Source: Marxism Today, June 1985
Transcription/Markup: Brian Reid
Public Domain: Marxists Internet Archive (2009). You may freely copy, distribute, display and perform this work; as well as make derivative and commercial works. Please credit “Marxists Internet Archive” as your source.


What is there to be said of Hobsbawm’s suggestion (MT April) that Earl Browder in 1944, when promoting the dissolution of the Communist Party of the USA, could not have done so ‘without the approval, or indeed the instruction, of Moscow’—and that any idea to the contrary ‘is absurd’?

The Communist International had been dissolved the previous year, precisely because its leadership judged its sections to be so mature that they were able to take their own decisions, in the light of their respective circumstances. Browder had no need to ask ‘approval’, much less ‘instruction’, from anyone in Moscow.

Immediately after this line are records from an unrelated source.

-- ==== Sys2Proof/WellFormed.lean ====
section
/-! DEFINITION. Which packets have the form that the table "Packet types" gives their type (R417, R418). A fabric command
whose packet has another form, or whose flit has not 256 bytes (R415), stops with the fault `illFormed`; every other command is
well-formed whatever its operands. -/

namespace Sys2Proof

/-- Payload lengths that a packet of a type may have: a RD has none, an ATOM carries a compare value or none, a response
carries what was read, a tick packet its 16 bytes or its number, and no packet more than 4,096 bytes. [DESIGN CHOICE, log 4] -/
def Packet.fits (k : Packet) (typ : Nat) : Bool :=
  let n := k.payload.length
  if typ = 0x01 ∨ typ = 0x04 ∨ typ = 0x07 ∨ typ = 0x08 ∨ typ = 0x10 ∨ typ = 0x12 ∨ typ = 0x06 then n == 0
  else if typ = 0x03 ∨ typ = 0x11 then decide (1 ≤ n) && decide (n ≤ 4096)
  else if typ = 0x05 then n == 0 || n == 8
  else if typ = 0x20 then n == 16
  else if typ = 0x21 ∨ typ = 0x22 then n == 8
  else if typ = 0x23 ∨ typ = 0x24 ∨ typ = 0x25 ∨ typ = 0x26 then n == 0
  else decide (n ≤ 4096)

/-- A packet command's operand has the form of its type, and a flit its length; every other command is well-formed. -/
def Instr.wf : Instr → Bool
  | .rd _ k _ => k.fits 0x01 | .rdRsp _ k => k.fits 0x02 | .wr _ k => k.fits 0x03 | .wrAck _ k => k.fits 0x04
  | .atomPkt _ k _ => k.fits 0x05 | .atomRsp _ k => k.fits 0x06 | .sig _ k => k.fits 0x07 | .sigAck _ k => k.fits 0x08
  | .cts _ k => k.fits 0x10 | .cdata _ k => k.fits 0x11 | .cack _ k => k.fits 0x12 | .tick _ k => k.fits 0x20
  | .slip _ k => k.fits 0x21 | .notReady _ k => k.fits 0x22 | .probe _ k _ => k.fits 0x23 | .probeRsp _ k _ => k.fits 0x24
  | .hello _ k => k.fits 0x25 | .depart _ k => k.fits 0x26 | .flitReceive _ f => f.body.length == 244
  | _ => true

end Sys2Proof
end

What Hobsbawm’s choice of words implies, without saying so, is merely the old anti-Communist lie that any Communist party is ‘directed from Moscow’.

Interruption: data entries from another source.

-- ==== Sys2Proof/Machine/Mgmt.lean ====
section
/-! DEFINITION. Management commands: paths, scopes, items and responses, and the commands that change settings or read
them out (R14 to R17, R76, R114, R152, R268, R318, R348, R379, R410, R446, R488, R511, R545, R559 to R565). -/

namespace Sys2Proof.Machine

/-! ### Responses (R559, R560) -/

/-- Bytes put in the mailbox buffer, by 8-byte words. -/
def mailboxBase : Nat := 0x0E001000

def putMailbox (s : State) (bs : List Byte) : State :=
  (List.range (ceilDiv bs.length 8)).foldl (fun s i =>
    s.setReg (mailboxBase + 8 * i) (BitVec.ofNat 64 (leVal ((bs.drop (8 * i)).take 8)))) s

/-- The response to a command: on the mailbox it goes into the buffer, done is set and vector 512 sent. [DEDUCED, log 17] -/
def reply (s : State) (code : Nat) (c : Cmd) (status : Nat) (payload : List Byte) : State :=
  let head := code + c.scope.kind.toNat * 2 ^ 16 + c.scope.index.toNat * 2 ^ 24 + c.tag.toNat * 2 ^ 48
  let s1 := s.emit (.response c.tag.toNat status payload)
  match c.path with
  | .tray => s1
  | .host =>
    let msg := leBytes 8 head ++ leBytes 8 (status + payload.length * 2 ^ 16) ++ payload
    (((putMailbox s1 msg).setFld R.mgtMbstat F.mgtMbstat_busy 0).setFld R.mgtMbstat F.mgtMbstat_done 1).emit (.msix 512)

/-- Paths on which the table "Command codes" allows a command. -/
inductive Paths where
  | both | hostOnly | trayOnly
deriving DecidableEq, Repr

def Paths.allow : Paths → Path → Bool
  | .both, _ => true
  | .hostOnly, .host => true
  | .trayOnly, .tray => true
  | _, _ => false

/-- A command: refused on a wrong path, after a level 3 alarm unless it only reports, and before the device is ready but for
GetInventory and GetFirmwareStatus (R473, R563, R595, R606). `f` gives the status, the payload of the response and the
state. [DESIGN CHOICE, log 64; DEDUCED, log 65] -/
def mgmt (code : Nat) (paths : Paths) (reports : Bool) (c : Cmd) (s : State) (f : State → Nat × List Byte × State) : State :=
  if paths.allow c.path = false ∨ (s.board.restricted = true ∧ reports = false)
      ∨ (s.fld R.bootStatus F.bootStatus_ready = 0 ∧ code ≠ 0x0001 ∧ code ≠ 0x0004) then reply s code c St.bound []
  else
    let (status, payload, s1) := f s
    reply s1 code c status payload

/-! ### Scopes -/

/-- Scope kinds of R560. -/
def scopePart (c : Cmd) : Option Nat :=
  if c.scope.kind = 1 ∧ c.scope.index.toNat < 8 then some c.scope.index.toNat else none

def scopeTile (c : Cmd) : Option Nat :=
  if c.scope.kind = 2 ∧ c.scope.index.toNat < 2048 then some c.scope.index.toNat else none

def scopeCtx (c : Cmd) : Option Nat :=
  if c.scope.kind = 3 ∧ c.scope.index.toNat < 512 then some c.scope.index.toNat else none

def scopePort (s : State) (c : Cmd) : Option Nat :=
  if c.scope.kind = 4 ∧ c.scope.index.toNat < s.ports then some c.scope.index.toNat else none

/-- The register belongs to the scoped unit, or to a unit within it. -/
def inScope (s : State) (c : Cmd) (b : Nat) (idx : List Nat) : Bool :=
  let i := idxAt idx 0
  let x := c.scope.index.toNat
  let port := b == R.plPctl 0
  match c.scope.kind.toNat with
  | 0 => true
  | 1 => regPart b idx == some x || (port && s.fld (R.plPctl i) F.plPctl_part == x)
  | 2 => decide (0x08000000 ≤ b) && decide (b < 0x09000000) && i == x
  | 3 => decide (0x02000000 ≤ b) && decide (b < 0x03000000) && i == x
  | 4 => port && i == x
  | 5 => stackReg b && i * 4 + idxAt idx 1 == x
  | _ => false

/-! ### Items (R561) -/

/-- A setting of a command: register, field and the values of its basic range. -/
structure Setting where
  base : Nat
  f : Fld
  lo : Nat
  hi : Nat
deriving DecidableEq, Repr

def Item.reg (i : Item) : Nat := i.offset.toNat
def Item.top (i : Item) : Nat := i.low.toNat + i.width.toNat
def Item.mask (i : Item) : W64 := BitVec.ofNat 64 ((2 ^ (Item.width i).toNat * 2 - 1) * 2 ^ (Item.low i).toNat)

/-- An item names a setting of the command in its scope, with a value of the basic range (R14). [DESIGN CHOICE, log 64] -/
def itemOk (s : State) (c : Cmd) (tab : List Setting) (i : Item) : Bool :=
  match RegTab.find (Item.reg i) with
  | none => false
  | some (d, idx) =>
    !(absentUnit s d.base idx) && inScope s c d.base idx
      && tab.any fun x => x.base == d.base && x.f.lo == i.low.toNat && x.f.hi == Item.top i
        && decide (x.lo ≤ i.value.toNat) && decide (i.value.toNat ≤ x.hi)

/-- Value and mask that the items of a command give each register. -/
def gatherItems (l : List Item) : SMap (W64 × W64) :=
  l.foldl (fun m i =>
    let (k, x) := m.getD (Item.reg i) (0, 0)
    m.set (Item.reg i) (k ||| Item.mask i, (x &&& ~~~Item.mask i) ||| ((i.value <<< i.low.toNat) &&& Item.mask i))) SMap.empty

/-- The registers as the items would leave them are acceptable. -/
def regOk (s : State) (off : Nat) (m x : W64) : Bool :=
  match RegTab.find off with
  | none => false
  | some (d, idx) =>
    let old := s.reg off
    !(d.fields.any (fieldBad (written s off x m) m)) && !(valueBad s .item d.base idx old ((old &&& ~~~m) ||| x))

def applyItem (s : State) (off : Nat) (m x : W64) : State :=
  match RegTab.find off with
  | none => s
  | some (d, idx) => afterWrite (applyFields s off d x m) d.base idx x m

Not only is there not the slightest evidence that Browder was acting out of ‘too much loyalty’ to Moscow but, on the contrary, the ‘old and experienced comrades’ whose judgement Hobsbawm invokes will remember the general consternation and sense of outrage in all the older parties at the decision. While the Second World War was continuing, and so far as Britain was concerned, until the general election of July 1945, comment in this country was neither practicable nor desirable.

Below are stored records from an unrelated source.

/-! ### Partition reset (R532 to R534) -/

/-- Dirty remote lines of a base die written back; every line leaves its cache. -/
def flushDie (s : State) (p : Nat) : State :=
  let s1 := (s.cache.filter (·.die == p)).foldl State.writeBack s
  { s1 with cache := s1.cache.filter (·.die != p) }

def tilesOf (s : State) (p : Nat) : List Nat := (List.range s.part.tilesPerPart).map (p * 256 + ·)

/-- Units of the stacks of a partition. -/
def unitsOf (s : State) (p : Nat) : List Nat := s.units.keys.filter fun k => k / 128 == p

/-- Tiles of a partition that a reset has cleared are power-gated (R60). -/
def gateTiles (s : State) (p : Nat) : State :=
  (s.tiles.keys.filter (· / 256 == p)).foldl (fun s t =>
    if (s.tile t).st = .reset ∨ (s.tile t).st = .idle then s.setTile t { s.tile t with st := .off } else s) s

/-- Phase 3: tiles, queues, units and rings of a partition are cleared; each tile keeps its owner and step. [DEDUCED, log 93] -/
def clearPart (s : State) (p : Nat) : State :=
  let s1 := (s.queues.keys.filter fun k => State.queue s k != Queue.reset && qPart k == p).foldl State.dropQueue s
  let s2 := (s1.tiles.keys.filter (· / 256 == p)).foldl (fun s t => if (s.tile t).st = .off then s.clearTile t .off else s.clearTile t .reset) s1
  let s3 := (s2.launches.rows.filter fun l => l.2.part == p).foldl (fun s l => s.dropLaunch l.1) s2
  let s4 := (unitsOf s3 p).foldl clearUnit s3
  let s5 := (s4.coll.keys.filter (· % 8 == p)).foldl (fun s k => s.setColl k CollRing.reset) s4
  s5.setFld (R.errEngstat p) F.errEngstat_resets 0

/-- A crozier wave of one partition: its OFF tiles at the wave's positions are powered, and array tests that a handler or a
command asked for start (R117, R599). -/
def powerWave (s : State) (p w : Nat) : State :=
  let l := (tilesOf s p).filter fun t => s.mapped p (t % 256) && (s.tile t).st == .off && s.posOf t % 8 == w
    && !(s.board.badPorts.contains (p * 272 + s.posOf t))
  l.foldl (fun s t =>
    let s1 := s.setTile t { s.tile t with st := .reset }
    match s.board.arrayTests.find? (·.1 == t) with
    | some x => { startBist s1 t (BitVec.ofNat 4 x.2) with
                  board := { s1.board with arrayTests := s1.board.arrayTests.filter (·.1 != t) } }
    | none => if (s1.tile t).bistDue then startBist s1 t (BitVec.ofNat 4 (s1.fld (R.mxaBist t) F.mxaBist_pattern)) else s1) s

/-- Tile ports that a test finds failed beyond their spares, named by the link codes of R391 as units of kind 9 (R396). -/
def failPorts (s : State) (p : Nat) (fails : List (Nat × Nat)) : State :=
  let l := (fails.filter fun e => e.1 == 9 && decide (0x2000 + p * 0x200 ≤ e.2) && decide (e.2 < 0x2000 + p * 0x200 + 272)).map
    fun e => p * 272 + e.2 % 0x200
  { s with board := { s.board with badPorts := (s.board.badPorts ++ l).dedup } }

/-- The port of a tile is out of service. -/
def portFailed (s : State) (t : Nat) : Bool := s.board.badPorts.contains (t / 256 * 272 + s.posOf t)

/-- Phase 5 ends: tiles that a test fails, or whose port does, are marked and power-gated (R60), failing engines disabled, and the others are in service.
Ways whose tag test passes are enabled again (R315). [DESIGN CHOICE, log 83] -/
def takeTests (s : State) (p : Nat) (fails : List (Nat × Nat)) : State :=
  let s := failPorts s p fails
  let late := (((s.board.startFail.filter (· / 256 == p)) ++ (tilesOf s p).filter fun t => s.mapped p (t % 256) && portFailed s t)).map
    fun t => (1, t)
  let bad := fails ++ late
  let tiles := (tilesOf s p).filter fun t => (s.tile t).st == .reset
  let s1 := tiles.foldl (fun s t => s.setTile t { s.tile t with st := if bad.contains (1, t) then .off else .idle }) s
  let s2 := bad.foldl (fun s e => if e.1 = 1 then markTile s e.2
    else if engineOf s p e.1 e.2 then disableEngine s p e.1 e.2 else s) s1
  let s3 := (s2.offEngines.filter fun e => e.1 == p && !bad.contains e.2).foldl (fun s e => enableEngine s p e.2.1 e.2.2) s2
  let s4 := (List.range 16).foldl (fun s w =>
    if bad.contains (6, w) then s
    else { s.setFld (R.scaWay p w) F.scaWay_disabled 0 with wayOff := s.wayOff.filter (·.1 != p * 16 + w) }) s3
  { s4 with board := { s4.board with startFail := s4.board.startFail.filter (· / 256 != p) } }

/-- Phase 6: pending repairs and retirements of a partition. [DESIGN CHOICE, log 83] -/
def doRepairs (s : State) (p : Nat) (fails : List (Nat × Nat)) : State :=
  let due (r : MapRec) : Bool := r.typ != 9 && r.part == p
  let mine := s.board.repairs.filter due
  let s1 := mine.foldl applyRepair { s with board := { s.board with repairs := s.board.repairs.filter fun r => !due r } }
  (s1.board.retireTiles.filter (· / 256 == p)).foldl
    (fun s t => retireTile s t (fails.contains (3, p * 512 + s.posOf t) || portFailed s t)) s1

/-- The firmware region of a partition lies where R275 puts it, the partition controller writes the fault handler's image there, and
the tiles' FH_BASE points to it. [DESIGN CHOICE, log 80] -/
def placeFirmware (s : State) (p : Nat) : State :=
  match s.fwHome p with
  | none => s
  | some b =>
    let s1 := s.writeBytes b (Config.handlerImage.take 0x10000000)
    (tilesOf s p).foldl (fun s t => s.setFld (R.tileFhBase t) F.tileFhBase_base (b / 0x1000))
      { s with mem := s1.mem, lines := s1.lines, board := { s.board with fwPlaces := s.board.fwPlaces.set p b } }

/-- Phase 7: scratch ways read zero; objects outside fabric blocks read 0; doorbells, ring positions and grouping. -/
def restorePart (s : State) (p : Nat) : State :=
  let s1 := (List.range 16).foldl (fun s w =>
    if s.fld (R.scaWay p w) F.scaWay_kind = 2 then zeroScratch s p w else s) (placeFirmware s p)
  let fabric (k : Nat) : Bool := s1.fld (R.synOwn p (k % 16384 / 64)) F.synOwn_fabric == 1
  let s2 := { s1 with objs := s1.objs.keep fun k _ => k / 16384 != p || fabric k }
  let s3 := (s2.ctxsOn p).foldl (fun s c => match s.ctxs.get? c with
    | none => s
    | some x =>
      let s' := (x.snapObjs.rows.filter fun r => r.1 / 16384 == p).foldl (fun s r => s.setObj r.1 r.2) s
      let k := State.collKey c p
      let s'' := if s'.coll.has k then s'.setColl k { s'.collRing k with pos := x.snapColl.getD p 0 } else s'
      match x.snapRings.get? p with
      | some r => s''.setCtx c { x with rings := x.rings.set p r }
      | none => s'') s2
  match s3.board.groupNext.get? p with
  | some n =>
    { (s3.setFld (R.partGroup p) F.partGroup_size n).setFld (R.partGroup p) F.partGroup_lead (p / 2 ^ n * 2 ^ n) with
      board := { s3.board with groupNext := s3.board.groupNext.erase p } }
  | none => s3

/-- The PLLs of a partition are locked. -/
def lockPlls (s : State) (p : Nat) : State :=
  [F.clkStatus_noc_lock, F.clkStatus_timing_lock, F.clkStatus_tile_lock].foldl (fun s f =>
    s.setFld R.clkStatus f (setBitsOf (s.fld R.clkStatus f) p p 1)) s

But by the April issue of the French Communist Party’s theoretical organ, Jacques Duclos had alredy strongly condemned Browder’s proposal, giving full publicity to the attack on it by William Z Foster, and to subsequent discussion. Moreover Duclos recorded that ‘the communist parties of most countries have not approved Browder’s position’, and made quite plain that he was sure the French Communist Party would not do so either. Were they, too, acting on ‘instructions from Moscow’?

In fact, Duclos’ article met with worldwide approval among communists (except for a few in Latin America). It was reprinted in the August 1945 Labour Monthly. It is Eric Hobsbawm’s suggestion that is ‘absurd’. And it will not divert attention from the close similarity of Browder’s revisions of Marxism to those commonly advanced in Marxism Today.